[[ Records supplied open ]]

-- ==== Sys2Proof/Tests/Slice0.lean ====
section
/-! SUPPORT. Tests and witnesses. Every expected value comes from spec/95_test_vectors.md (its vector is named), from a
table of the spec, or is worked out by hand from a rule; none is the model's own answer.
A `witness_` theorem shows a state and operands that meet the hypotheses of the obligation it names, clause by clause at
the boundary values of its ranges. -/

namespace Sys2Proof.Tests

open Sys2Proof.Machine

/-! ## Small states -/

/-- The standard configuration with both OPEN toggles false. -/
def cfgOff : Config := { Config.standard with shiftUsesVy := false, jumpOffsetVx := false, cpuClockHz := 0 }

/-- The standard configuration with both OPEN toggles and WRAP_SPRITES true. -/
def cfgOn : Config := { cfgOff with shiftUsesVy := true, jumpOffsetVx := true, wrapSprites := true }

/-- The reset state with the toggles false. -/
def off : State := State.init cfgOff

/-- The reset state with the toggles and WRAP_SPRITES true. -/
def on : State := State.init cfgOn

/-- One step of the machine on the word `w`, fetched at PC. -/
def run (w : Nat) (s : State) : Result := step (s.withFetchWord 16 w)

/-- What `f` reads of a next state; nothing of a fault or a refusal. -/
def seen {α : Type} (f : State → α) (r : Result) : Option α :=
  match r with
  | .next t => some (f t)
  | .fault _ => none
  | .refused _ => none

/-- A state that has halted with an error. -/
def halted (e : ErrorRecord) : State := off.setRunstate (.halted e)

/-- A stack of `n` return addresses. -/
def stackOf (n : Nat) : List Word := List.replicate n 0x202

/-- The error of a decoding that fails. -/
def errorOf (r : Except DecodeError (Instr × List Byte)) : Option DecodeError :=
  match r with
  | .ok _ => none
  | .error e => some e

/-! ## Well-formedness: an ill-formed term for each check -/

/-- 0xD123 sliced by hand, R68. -/
def drawDescriptor : Descriptor := { cls := .drw, x := 1, y := 2, n := 3, kk := 0x23, nnn := 0x123 }

theorem test_wf_accepts_draw : drawDescriptor.wf = true := by decide

theorem test_wf_refuses_kk : ({ drawDescriptor with kk := 0x24 } : Descriptor).kkAgrees = false := by decide

theorem test_wf_refuses_nnn : ({ drawDescriptor with nnn := 0x223 } : Descriptor).nnnAgrees = false := by decide

/-- 8XY8 is no instruction (R73), so no class of major 8 has n = 8; 5XY1 is no SE_VX_VY (R76). -/
theorem test_wf_refuses_fixed_field :
    ({ drawDescriptor with cls := .seVxVy } : Descriptor).fixedFieldsMatch = false ∧
    ({ drawDescriptor with cls := .seVxVy } : Descriptor).wf = false := by decide

/-- A font of 80 bytes fits at 0xFB0 and not at 0xFB1. -/
theorem test_wf_font_fits :
    ({ cfgOff with fontBase := 0xFB0 } : Config).fontFits = true ∧
    ({ cfgOff with fontBase := 0xFB1 } : Config).fontFits = false := by decide

/-! ## Decoding: words written out bit by bit from the patterns of spec/opcode_table.json with X = 0xA, Y = 0x6, N = 0x5,
KK = 0x7F and NNN = 0xABC in place -/

theorem test_decode_control :
    decode 0b0000000011100000 = some .cls ∧ decode 0b0000000011101110 = some .ret ∧
    decode 0b0001101010111100 = some (.jp 0xABC) ∧ decode 0b0010101010111100 = some (.call 0xABC) ∧
    decode 0b1011101010111100 = some (.jpOff 0xABC) := by decide

theorem test_decode_skips :
    decode 0b0011101001111111 = some (.seVxKk 0xA 0x7F) ∧ decode 0b0100101001111111 = some (.sneVxKk 0xA 0x7F) ∧
    decode 0b0101101001100000 = some (.seVxVy 0xA 0x6) ∧ decode 0b1001101001100000 = some (.sneVxVy 0xA 0x6) ∧
    decode 0b1110101010011110 = some (.skp 0xA) ∧ decode 0b1110101010100001 = some (.sknp 0xA) := by decide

[[ Records supplied closed ]]

Nothing but the lines from the top of the records down to the line with "OPEN toggles and WRAP_SPRITES true. -/" belongs in the answer; repeat them exactly.

-- ==== Sys2Proof/Tests/Slice0.lean ====
section
/-! SUPPORT. Tests and witnesses. Every expected value comes from spec/95_test_vectors.md (its vector is named), from a
table of the spec, or is worked out by hand from a rule; none is the model's own answer.
A `witness_` theorem shows a state and operands that meet the hypotheses of the obligation it names, clause by clause at
the boundary values of its ranges. -/

namespace Sys2Proof.Tests

open Sys2Proof.Machine

/-! ## Small states -/

/-- The standard configuration with both OPEN toggles false. -/
def cfgOff : Config := { Config.standard with shiftUsesVy := false, jumpOffsetVx := false, cpuClockHz := 0 }

/-- The standard configuration with both OPEN toggles and WRAP_SPRITES true. -/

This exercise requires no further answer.